------ Given entries ------

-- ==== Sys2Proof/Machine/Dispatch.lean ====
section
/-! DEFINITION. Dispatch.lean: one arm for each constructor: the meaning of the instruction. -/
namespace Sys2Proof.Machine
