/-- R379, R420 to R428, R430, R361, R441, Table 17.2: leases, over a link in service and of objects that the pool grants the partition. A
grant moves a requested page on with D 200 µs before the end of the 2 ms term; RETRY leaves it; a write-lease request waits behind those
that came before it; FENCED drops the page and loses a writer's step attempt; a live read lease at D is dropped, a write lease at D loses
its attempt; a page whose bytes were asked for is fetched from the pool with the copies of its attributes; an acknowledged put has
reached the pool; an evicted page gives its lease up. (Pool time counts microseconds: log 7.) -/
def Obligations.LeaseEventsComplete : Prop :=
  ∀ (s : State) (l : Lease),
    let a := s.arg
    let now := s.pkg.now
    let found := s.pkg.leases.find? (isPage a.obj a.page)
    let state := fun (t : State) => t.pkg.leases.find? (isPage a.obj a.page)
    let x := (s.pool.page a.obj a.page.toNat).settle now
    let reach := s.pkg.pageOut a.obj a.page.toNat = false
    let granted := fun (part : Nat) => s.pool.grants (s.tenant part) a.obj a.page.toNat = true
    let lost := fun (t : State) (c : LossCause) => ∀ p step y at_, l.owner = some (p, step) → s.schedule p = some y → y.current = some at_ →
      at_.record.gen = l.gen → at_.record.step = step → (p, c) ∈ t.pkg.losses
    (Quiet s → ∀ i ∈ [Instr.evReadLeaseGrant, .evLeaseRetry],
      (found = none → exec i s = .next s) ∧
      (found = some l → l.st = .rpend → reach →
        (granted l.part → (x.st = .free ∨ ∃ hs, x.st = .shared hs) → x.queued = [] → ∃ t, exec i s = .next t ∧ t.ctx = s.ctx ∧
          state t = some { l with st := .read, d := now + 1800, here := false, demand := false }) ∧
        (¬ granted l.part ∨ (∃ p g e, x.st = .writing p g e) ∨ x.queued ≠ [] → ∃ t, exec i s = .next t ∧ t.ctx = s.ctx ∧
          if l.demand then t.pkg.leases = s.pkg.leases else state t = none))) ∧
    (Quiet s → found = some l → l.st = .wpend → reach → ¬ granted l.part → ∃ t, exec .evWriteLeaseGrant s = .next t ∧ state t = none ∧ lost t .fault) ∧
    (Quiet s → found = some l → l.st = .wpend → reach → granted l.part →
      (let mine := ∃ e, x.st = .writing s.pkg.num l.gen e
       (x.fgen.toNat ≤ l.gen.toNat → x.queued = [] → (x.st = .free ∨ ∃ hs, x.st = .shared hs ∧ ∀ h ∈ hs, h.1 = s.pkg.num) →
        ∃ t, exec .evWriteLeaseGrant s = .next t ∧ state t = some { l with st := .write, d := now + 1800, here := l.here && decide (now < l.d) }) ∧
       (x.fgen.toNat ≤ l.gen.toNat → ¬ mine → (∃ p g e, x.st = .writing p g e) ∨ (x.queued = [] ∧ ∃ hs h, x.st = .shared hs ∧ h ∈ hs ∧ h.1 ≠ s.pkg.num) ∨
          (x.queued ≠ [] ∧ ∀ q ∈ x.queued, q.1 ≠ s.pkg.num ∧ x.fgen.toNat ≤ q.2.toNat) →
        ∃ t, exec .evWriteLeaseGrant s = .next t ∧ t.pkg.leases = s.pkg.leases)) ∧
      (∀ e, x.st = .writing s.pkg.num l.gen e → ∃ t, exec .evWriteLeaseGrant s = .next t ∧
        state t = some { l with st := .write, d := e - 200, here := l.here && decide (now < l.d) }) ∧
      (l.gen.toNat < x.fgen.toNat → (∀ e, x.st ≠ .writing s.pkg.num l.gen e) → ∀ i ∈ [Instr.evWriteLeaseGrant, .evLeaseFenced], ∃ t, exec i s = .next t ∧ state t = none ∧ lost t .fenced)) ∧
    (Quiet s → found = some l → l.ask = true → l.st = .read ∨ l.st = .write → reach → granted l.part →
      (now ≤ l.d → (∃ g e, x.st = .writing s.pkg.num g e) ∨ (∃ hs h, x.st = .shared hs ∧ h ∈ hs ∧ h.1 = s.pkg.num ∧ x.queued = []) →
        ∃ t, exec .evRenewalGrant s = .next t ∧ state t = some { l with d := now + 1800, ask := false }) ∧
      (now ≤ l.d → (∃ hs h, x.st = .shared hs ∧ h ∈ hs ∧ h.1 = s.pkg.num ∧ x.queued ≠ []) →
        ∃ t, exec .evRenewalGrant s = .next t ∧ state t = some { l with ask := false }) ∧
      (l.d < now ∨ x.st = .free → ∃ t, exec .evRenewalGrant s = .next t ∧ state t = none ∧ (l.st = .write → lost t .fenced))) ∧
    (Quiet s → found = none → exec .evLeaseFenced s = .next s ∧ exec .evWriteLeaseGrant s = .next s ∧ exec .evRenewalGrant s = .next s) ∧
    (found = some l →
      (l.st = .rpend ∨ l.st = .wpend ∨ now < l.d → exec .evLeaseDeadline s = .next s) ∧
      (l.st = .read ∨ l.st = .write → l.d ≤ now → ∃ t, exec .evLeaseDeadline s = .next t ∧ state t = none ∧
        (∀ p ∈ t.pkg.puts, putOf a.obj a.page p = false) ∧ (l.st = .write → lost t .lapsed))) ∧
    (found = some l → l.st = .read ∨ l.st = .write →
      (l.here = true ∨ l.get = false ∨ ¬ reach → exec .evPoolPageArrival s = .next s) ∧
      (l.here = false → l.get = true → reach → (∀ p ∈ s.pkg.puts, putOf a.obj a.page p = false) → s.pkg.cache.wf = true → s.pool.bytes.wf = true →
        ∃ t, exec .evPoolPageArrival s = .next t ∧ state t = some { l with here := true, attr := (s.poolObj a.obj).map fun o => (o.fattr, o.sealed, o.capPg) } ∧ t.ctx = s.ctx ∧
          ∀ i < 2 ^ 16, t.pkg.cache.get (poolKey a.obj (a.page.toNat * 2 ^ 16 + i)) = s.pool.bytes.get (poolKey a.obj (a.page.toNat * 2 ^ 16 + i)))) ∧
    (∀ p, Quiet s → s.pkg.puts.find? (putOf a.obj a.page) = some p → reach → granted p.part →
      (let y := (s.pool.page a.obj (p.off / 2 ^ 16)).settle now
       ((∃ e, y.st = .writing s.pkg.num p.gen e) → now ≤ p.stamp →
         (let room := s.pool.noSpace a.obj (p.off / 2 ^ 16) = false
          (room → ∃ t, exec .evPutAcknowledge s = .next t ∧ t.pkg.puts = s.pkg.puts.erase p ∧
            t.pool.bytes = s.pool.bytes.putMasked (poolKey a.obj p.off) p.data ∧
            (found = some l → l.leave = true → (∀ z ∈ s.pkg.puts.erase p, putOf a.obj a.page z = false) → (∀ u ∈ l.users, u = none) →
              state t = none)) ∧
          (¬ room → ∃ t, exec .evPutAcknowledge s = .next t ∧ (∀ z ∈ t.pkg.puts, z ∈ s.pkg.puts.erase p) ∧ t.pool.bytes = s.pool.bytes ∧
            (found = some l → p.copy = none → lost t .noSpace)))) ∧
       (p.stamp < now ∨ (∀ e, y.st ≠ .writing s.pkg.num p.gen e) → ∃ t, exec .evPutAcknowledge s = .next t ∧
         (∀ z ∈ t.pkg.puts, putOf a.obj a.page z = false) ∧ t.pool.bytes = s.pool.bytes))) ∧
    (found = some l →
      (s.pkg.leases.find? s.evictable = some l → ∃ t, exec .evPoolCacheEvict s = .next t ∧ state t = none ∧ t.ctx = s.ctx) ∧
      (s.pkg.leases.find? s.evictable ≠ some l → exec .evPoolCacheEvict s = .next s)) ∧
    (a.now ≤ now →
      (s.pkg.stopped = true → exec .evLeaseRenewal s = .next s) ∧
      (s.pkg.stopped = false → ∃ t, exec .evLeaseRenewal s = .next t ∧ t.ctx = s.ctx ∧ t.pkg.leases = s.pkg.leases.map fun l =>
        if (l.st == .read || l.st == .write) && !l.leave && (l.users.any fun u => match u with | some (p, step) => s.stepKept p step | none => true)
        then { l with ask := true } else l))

------
------ Given entries ------

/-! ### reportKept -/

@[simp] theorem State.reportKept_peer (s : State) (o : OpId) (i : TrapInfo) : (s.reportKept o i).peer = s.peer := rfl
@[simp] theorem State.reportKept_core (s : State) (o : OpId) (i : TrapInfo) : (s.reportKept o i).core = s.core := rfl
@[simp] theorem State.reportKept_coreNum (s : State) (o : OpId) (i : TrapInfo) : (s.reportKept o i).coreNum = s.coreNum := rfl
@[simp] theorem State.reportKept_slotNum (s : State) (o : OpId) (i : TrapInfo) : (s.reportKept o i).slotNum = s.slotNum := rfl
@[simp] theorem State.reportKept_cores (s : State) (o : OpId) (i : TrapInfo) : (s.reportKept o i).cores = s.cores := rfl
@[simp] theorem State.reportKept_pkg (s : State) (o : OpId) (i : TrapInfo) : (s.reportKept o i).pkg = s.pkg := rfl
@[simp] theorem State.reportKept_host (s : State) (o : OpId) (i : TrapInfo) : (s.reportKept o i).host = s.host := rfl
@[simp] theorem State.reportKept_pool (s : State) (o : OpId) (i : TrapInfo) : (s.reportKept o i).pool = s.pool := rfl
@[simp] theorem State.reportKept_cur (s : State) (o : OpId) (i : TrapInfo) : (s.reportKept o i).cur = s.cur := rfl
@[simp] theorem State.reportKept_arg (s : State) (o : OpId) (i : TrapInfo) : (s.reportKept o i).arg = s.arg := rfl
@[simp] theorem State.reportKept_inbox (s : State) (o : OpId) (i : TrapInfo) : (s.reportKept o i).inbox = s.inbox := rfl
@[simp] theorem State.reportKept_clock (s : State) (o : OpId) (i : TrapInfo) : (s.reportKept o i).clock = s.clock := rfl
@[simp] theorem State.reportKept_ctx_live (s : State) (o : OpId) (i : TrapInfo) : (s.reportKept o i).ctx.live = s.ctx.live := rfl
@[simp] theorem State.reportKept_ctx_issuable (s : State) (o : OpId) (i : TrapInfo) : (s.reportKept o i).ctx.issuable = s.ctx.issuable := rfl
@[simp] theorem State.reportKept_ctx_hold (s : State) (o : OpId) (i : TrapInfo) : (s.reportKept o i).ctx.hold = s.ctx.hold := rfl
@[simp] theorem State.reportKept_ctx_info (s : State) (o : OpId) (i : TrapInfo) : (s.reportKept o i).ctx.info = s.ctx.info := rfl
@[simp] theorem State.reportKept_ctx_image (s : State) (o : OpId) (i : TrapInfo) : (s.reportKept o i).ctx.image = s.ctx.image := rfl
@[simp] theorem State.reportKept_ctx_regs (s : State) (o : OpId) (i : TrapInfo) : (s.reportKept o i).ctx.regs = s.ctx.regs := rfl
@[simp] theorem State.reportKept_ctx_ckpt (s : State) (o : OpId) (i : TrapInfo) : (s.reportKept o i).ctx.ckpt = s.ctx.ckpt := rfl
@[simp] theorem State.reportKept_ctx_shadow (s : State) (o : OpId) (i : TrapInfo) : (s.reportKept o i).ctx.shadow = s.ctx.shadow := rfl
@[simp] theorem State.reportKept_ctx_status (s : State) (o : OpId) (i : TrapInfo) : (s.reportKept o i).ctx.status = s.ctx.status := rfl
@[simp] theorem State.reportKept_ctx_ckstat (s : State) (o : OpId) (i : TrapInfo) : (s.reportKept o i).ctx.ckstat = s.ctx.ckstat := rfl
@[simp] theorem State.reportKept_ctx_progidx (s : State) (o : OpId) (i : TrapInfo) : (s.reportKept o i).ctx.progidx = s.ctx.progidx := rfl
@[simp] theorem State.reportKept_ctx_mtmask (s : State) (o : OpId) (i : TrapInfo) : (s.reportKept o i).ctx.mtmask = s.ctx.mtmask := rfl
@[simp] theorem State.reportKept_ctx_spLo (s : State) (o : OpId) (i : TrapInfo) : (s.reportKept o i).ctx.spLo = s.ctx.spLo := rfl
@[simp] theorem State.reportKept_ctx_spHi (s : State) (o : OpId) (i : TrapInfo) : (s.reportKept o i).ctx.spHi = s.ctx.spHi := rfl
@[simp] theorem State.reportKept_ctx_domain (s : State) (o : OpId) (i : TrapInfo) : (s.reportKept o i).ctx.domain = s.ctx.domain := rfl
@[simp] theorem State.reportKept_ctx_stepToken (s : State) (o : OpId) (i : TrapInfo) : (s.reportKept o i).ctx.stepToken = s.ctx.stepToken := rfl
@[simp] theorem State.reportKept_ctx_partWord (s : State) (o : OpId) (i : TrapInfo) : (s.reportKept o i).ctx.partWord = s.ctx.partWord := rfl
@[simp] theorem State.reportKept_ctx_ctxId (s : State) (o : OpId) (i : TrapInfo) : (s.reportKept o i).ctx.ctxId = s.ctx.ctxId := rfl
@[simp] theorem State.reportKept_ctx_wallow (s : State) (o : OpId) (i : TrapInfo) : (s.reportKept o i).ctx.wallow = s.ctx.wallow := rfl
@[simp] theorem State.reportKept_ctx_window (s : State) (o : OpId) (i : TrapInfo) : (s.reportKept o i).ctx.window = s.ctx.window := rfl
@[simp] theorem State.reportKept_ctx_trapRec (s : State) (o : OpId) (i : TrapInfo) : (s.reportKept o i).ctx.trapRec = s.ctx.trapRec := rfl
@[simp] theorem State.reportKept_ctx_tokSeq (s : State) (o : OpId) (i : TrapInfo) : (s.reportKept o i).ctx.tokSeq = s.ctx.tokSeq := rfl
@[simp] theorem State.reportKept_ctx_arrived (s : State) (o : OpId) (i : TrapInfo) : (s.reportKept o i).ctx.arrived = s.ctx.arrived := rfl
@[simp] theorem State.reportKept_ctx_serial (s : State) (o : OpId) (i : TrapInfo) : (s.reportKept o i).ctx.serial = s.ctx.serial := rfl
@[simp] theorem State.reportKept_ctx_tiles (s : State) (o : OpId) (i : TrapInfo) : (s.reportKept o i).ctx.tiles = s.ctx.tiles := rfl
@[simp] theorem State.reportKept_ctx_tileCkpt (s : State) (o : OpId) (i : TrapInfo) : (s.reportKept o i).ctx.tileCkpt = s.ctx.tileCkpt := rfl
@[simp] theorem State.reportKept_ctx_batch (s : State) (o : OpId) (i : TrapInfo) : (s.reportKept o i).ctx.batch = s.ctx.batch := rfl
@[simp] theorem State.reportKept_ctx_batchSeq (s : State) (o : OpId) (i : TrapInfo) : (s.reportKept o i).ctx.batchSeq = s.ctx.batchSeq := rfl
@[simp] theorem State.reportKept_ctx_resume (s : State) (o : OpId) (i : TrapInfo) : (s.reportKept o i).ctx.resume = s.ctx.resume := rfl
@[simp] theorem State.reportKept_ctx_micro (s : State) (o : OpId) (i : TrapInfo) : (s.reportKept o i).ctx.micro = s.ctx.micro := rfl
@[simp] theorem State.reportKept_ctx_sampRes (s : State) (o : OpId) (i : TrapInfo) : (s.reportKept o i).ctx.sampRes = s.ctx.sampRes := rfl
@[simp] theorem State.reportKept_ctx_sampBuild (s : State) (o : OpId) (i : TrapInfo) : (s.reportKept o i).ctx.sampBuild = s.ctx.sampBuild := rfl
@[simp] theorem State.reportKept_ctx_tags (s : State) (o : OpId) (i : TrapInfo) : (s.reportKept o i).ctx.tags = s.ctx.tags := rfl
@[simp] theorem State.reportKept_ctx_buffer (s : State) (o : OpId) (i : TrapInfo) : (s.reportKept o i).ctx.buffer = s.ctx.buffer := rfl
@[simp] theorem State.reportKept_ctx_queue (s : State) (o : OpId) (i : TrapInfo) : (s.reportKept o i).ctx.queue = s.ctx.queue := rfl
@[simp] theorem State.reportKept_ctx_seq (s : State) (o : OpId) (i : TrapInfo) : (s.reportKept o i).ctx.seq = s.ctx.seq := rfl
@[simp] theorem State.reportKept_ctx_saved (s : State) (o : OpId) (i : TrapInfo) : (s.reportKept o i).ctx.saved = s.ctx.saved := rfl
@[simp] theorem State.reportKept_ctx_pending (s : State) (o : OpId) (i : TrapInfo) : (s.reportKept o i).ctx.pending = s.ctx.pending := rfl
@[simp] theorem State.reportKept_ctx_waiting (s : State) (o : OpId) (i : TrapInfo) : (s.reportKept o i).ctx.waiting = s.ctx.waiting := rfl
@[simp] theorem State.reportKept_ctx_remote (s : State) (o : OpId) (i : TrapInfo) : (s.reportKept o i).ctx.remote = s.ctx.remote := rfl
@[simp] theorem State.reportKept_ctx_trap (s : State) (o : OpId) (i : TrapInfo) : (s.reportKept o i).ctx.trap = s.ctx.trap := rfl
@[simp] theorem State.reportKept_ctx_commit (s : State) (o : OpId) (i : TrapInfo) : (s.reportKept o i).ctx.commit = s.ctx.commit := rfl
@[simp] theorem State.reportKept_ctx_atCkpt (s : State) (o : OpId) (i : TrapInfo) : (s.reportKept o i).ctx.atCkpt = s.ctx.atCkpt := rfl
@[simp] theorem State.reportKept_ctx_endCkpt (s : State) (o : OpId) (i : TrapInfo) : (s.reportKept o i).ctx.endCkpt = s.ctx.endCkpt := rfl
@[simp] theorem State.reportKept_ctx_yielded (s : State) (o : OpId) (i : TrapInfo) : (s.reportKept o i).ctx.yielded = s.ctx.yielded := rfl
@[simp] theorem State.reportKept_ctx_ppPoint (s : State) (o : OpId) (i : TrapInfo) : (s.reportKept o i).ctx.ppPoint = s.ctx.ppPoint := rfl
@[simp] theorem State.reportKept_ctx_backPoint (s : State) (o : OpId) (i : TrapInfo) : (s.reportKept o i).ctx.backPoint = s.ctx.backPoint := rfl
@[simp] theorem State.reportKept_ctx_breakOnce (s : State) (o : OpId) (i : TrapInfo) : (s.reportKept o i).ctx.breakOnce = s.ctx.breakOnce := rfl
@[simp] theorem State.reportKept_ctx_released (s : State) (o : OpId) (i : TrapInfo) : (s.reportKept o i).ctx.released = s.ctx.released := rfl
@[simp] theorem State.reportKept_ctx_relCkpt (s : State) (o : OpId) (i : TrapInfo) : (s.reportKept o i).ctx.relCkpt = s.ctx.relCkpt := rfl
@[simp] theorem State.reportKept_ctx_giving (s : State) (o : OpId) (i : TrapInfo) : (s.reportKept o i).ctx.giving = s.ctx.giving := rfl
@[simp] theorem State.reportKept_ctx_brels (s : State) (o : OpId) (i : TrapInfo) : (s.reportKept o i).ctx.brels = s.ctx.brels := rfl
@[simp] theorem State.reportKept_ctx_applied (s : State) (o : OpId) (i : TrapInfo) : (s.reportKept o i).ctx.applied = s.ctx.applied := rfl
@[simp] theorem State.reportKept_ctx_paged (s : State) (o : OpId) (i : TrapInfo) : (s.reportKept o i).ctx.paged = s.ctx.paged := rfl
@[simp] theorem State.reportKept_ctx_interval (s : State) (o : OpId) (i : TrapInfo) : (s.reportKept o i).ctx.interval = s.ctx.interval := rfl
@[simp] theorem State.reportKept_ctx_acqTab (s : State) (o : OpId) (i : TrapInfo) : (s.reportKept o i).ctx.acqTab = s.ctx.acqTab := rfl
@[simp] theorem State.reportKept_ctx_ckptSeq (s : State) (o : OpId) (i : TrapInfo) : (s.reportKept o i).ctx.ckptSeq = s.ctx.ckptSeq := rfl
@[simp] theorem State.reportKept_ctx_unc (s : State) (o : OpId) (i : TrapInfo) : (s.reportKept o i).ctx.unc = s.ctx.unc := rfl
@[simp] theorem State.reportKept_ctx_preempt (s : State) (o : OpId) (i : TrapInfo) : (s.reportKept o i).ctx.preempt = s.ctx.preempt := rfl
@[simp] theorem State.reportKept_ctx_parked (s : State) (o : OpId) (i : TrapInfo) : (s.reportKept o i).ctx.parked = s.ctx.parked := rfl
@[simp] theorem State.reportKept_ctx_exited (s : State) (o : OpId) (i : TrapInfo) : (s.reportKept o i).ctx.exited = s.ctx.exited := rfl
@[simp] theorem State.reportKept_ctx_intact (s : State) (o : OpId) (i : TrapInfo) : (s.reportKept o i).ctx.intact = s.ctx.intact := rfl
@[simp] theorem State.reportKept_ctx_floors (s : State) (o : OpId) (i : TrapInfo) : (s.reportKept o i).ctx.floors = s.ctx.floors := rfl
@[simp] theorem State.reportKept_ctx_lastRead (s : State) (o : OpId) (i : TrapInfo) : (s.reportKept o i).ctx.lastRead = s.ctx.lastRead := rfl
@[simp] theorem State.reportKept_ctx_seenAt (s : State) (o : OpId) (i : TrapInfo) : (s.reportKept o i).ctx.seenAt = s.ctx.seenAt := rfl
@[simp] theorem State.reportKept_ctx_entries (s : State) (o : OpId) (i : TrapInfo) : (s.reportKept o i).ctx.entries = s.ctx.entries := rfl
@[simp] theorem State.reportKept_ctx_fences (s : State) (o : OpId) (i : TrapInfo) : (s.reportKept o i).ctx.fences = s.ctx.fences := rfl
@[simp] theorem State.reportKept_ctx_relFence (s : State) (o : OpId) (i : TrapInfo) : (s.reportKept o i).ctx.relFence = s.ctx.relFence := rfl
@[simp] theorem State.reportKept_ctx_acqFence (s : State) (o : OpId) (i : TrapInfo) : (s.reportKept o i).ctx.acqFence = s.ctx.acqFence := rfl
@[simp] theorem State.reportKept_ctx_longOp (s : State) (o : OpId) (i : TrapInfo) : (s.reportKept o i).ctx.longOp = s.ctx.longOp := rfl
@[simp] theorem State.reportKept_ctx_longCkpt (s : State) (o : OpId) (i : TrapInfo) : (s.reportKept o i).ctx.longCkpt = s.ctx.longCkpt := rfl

------

What the exercise asks: Could you restate word for word the lines above from the one containing "(found = some l → p.copy" through the one containing "(s.pkg.stopped = false", both included, and nothing else?

Response box:
            (found = some l → p.copy = none → lost t .noSpace)))) ∧
       (p.stamp < now ∨ (∀ e, y.st ≠ .writing s.pkg.num p.gen e) → ∃ t, exec .evPutAcknowledge s = .next t ∧
         (∀ z ∈ t.pkg.puts, putOf a.obj a.page z = false) ∧ t.pool.bytes = s.pool.bytes))) ∧
    (found = some l →
      (s.pkg.leases.find? s.evictable = some l → ∃ t, exec .evPoolCacheEvict s = .next t ∧ state t = none ∧ t.ctx = s.ctx) ∧
      (s.pkg.leases.find? s.evictable ≠ some l → exec .evPoolCacheEvict s = .next s)) ∧
    (a.now ≤ now →
      (s.pkg.stopped = true → exec .evLeaseRenewal s = .next s) ∧
      (s.pkg.stopped = false → ∃ t, exec .evLeaseRenewal s = .next t ∧ t.ctx = s.ctx ∧ t.pkg.leases = s.pkg.leases.map fun l =>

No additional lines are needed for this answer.